Work item -
Go through the data below and return each line where the string "sizeBytes" appears.
== Supplied records
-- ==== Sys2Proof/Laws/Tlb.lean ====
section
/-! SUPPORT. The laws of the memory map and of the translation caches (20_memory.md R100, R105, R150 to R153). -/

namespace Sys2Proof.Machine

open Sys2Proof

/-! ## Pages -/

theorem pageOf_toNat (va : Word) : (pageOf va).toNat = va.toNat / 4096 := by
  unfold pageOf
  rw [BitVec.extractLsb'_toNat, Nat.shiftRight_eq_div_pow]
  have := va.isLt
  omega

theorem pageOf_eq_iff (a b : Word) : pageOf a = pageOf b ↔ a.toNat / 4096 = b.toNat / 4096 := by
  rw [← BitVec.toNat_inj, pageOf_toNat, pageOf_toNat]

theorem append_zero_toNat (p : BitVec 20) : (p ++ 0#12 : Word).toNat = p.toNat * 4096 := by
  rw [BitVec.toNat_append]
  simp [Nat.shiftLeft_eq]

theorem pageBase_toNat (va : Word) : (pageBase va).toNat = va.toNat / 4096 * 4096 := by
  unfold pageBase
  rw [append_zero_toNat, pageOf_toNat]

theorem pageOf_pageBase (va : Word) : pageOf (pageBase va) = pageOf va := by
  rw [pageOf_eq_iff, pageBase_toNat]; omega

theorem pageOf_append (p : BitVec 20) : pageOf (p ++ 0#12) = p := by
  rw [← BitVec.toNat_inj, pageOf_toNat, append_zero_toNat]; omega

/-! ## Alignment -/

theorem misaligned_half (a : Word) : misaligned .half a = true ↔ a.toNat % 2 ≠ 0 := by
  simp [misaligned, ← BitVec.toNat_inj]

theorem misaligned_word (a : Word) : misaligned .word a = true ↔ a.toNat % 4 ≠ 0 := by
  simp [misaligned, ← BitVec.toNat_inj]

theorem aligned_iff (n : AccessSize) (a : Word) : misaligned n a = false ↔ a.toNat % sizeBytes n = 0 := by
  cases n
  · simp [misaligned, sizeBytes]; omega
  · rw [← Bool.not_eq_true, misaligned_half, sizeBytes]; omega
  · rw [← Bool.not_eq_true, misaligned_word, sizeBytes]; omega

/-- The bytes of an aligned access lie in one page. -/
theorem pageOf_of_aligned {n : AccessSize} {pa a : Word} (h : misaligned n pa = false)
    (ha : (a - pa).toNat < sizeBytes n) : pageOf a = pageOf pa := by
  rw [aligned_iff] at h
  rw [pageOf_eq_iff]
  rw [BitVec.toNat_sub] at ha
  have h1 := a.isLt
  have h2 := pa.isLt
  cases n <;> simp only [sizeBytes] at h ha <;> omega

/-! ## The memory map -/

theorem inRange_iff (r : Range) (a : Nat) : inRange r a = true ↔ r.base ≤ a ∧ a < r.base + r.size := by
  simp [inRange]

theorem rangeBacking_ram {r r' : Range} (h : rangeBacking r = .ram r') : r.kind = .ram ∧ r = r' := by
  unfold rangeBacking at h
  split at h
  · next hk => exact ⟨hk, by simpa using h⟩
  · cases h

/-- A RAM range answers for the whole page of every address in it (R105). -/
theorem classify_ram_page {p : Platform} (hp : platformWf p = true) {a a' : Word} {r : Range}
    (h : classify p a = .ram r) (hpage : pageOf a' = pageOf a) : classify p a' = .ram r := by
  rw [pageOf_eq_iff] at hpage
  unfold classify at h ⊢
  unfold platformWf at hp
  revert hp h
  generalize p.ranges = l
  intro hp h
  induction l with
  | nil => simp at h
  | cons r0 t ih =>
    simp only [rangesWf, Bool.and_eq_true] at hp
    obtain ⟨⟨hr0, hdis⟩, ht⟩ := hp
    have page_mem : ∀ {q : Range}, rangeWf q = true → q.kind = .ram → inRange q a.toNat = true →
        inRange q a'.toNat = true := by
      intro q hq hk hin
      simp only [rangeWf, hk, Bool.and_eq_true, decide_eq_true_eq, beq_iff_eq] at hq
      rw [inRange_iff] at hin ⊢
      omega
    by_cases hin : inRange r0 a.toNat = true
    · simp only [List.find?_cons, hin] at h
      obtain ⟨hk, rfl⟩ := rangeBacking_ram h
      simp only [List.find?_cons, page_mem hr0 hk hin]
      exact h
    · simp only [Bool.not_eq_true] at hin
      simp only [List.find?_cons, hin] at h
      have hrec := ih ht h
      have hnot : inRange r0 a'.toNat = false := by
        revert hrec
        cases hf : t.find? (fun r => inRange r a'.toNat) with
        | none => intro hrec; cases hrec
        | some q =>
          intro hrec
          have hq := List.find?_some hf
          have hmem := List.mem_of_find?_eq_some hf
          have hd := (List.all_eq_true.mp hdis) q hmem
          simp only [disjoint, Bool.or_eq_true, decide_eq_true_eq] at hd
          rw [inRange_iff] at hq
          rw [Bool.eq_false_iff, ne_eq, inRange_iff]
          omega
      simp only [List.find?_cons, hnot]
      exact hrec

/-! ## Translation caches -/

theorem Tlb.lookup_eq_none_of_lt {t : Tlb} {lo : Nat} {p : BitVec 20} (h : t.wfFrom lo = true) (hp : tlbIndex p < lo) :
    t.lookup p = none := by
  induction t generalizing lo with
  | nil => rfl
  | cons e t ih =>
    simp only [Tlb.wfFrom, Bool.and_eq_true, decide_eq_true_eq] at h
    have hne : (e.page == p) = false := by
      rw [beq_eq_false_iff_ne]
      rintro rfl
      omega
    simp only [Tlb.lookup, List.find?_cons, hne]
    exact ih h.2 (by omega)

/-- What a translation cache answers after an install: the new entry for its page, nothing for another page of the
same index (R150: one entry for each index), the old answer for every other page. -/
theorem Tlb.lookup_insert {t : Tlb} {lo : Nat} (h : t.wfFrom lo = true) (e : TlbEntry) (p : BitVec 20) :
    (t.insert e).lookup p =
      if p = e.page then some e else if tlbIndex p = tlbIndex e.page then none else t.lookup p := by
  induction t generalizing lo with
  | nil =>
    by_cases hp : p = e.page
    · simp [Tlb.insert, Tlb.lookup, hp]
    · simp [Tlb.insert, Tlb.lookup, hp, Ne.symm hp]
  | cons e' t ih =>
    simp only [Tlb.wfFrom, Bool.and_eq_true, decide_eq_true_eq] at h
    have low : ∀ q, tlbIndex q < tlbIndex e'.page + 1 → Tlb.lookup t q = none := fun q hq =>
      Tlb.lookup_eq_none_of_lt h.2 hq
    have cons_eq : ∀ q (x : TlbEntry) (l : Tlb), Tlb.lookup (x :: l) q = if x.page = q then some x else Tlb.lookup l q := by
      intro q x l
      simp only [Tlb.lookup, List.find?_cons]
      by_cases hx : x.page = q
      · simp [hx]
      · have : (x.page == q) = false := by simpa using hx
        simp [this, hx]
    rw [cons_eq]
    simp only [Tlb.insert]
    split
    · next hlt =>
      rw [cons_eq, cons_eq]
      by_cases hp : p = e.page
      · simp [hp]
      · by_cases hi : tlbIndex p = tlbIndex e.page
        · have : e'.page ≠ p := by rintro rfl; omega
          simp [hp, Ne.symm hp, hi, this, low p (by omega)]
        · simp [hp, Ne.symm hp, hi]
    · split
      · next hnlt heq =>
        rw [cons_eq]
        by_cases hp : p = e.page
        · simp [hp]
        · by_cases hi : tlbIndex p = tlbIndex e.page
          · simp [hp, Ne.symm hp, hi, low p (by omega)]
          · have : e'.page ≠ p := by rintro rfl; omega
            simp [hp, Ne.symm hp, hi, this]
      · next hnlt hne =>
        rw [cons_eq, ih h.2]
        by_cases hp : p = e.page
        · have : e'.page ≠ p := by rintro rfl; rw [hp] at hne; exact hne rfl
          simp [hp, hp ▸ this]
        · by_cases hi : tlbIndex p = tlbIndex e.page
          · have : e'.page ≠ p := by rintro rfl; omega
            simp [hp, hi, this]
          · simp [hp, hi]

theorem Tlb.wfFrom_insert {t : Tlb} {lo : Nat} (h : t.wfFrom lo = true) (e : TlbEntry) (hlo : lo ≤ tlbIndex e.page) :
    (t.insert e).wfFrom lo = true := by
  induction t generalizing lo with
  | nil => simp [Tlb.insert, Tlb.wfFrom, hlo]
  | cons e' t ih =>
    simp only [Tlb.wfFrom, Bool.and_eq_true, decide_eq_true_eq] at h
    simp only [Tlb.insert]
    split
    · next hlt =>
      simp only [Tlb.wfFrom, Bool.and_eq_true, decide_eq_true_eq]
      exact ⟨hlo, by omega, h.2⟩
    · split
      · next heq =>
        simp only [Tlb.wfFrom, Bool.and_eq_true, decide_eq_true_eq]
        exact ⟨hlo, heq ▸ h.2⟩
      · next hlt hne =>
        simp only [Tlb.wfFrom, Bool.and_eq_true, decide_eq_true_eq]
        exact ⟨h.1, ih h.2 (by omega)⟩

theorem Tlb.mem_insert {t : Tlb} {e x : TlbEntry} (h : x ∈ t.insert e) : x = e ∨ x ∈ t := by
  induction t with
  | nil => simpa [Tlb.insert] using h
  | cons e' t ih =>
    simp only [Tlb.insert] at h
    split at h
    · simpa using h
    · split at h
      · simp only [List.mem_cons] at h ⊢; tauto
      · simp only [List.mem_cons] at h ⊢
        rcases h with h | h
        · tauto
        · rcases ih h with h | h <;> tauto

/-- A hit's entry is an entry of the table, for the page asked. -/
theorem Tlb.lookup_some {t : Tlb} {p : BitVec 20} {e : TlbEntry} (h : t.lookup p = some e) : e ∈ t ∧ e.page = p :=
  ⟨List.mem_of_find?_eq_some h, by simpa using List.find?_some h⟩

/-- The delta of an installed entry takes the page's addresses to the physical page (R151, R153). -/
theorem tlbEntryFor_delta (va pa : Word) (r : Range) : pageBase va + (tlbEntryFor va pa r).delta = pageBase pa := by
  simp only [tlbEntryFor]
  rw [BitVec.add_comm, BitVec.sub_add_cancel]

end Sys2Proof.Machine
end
====
Result of this task -
theorem aligned_iff (n : AccessSize) (a : Word) : misaligned n a = false ↔ a.toNat % sizeBytes n = 0 := by
  · simp [misaligned, sizeBytes]; omega
  · rw [← Bool.not_eq_true, misaligned_half, sizeBytes]; omega
  · rw [← Bool.not_eq_true, misaligned_word, sizeBytes]; omega
    (ha : (a - pa).toNat < sizeBytes n) : pageOf a = pageOf pa := by
  cases n <;> simp only [sizeBytes] at h ha <;> omega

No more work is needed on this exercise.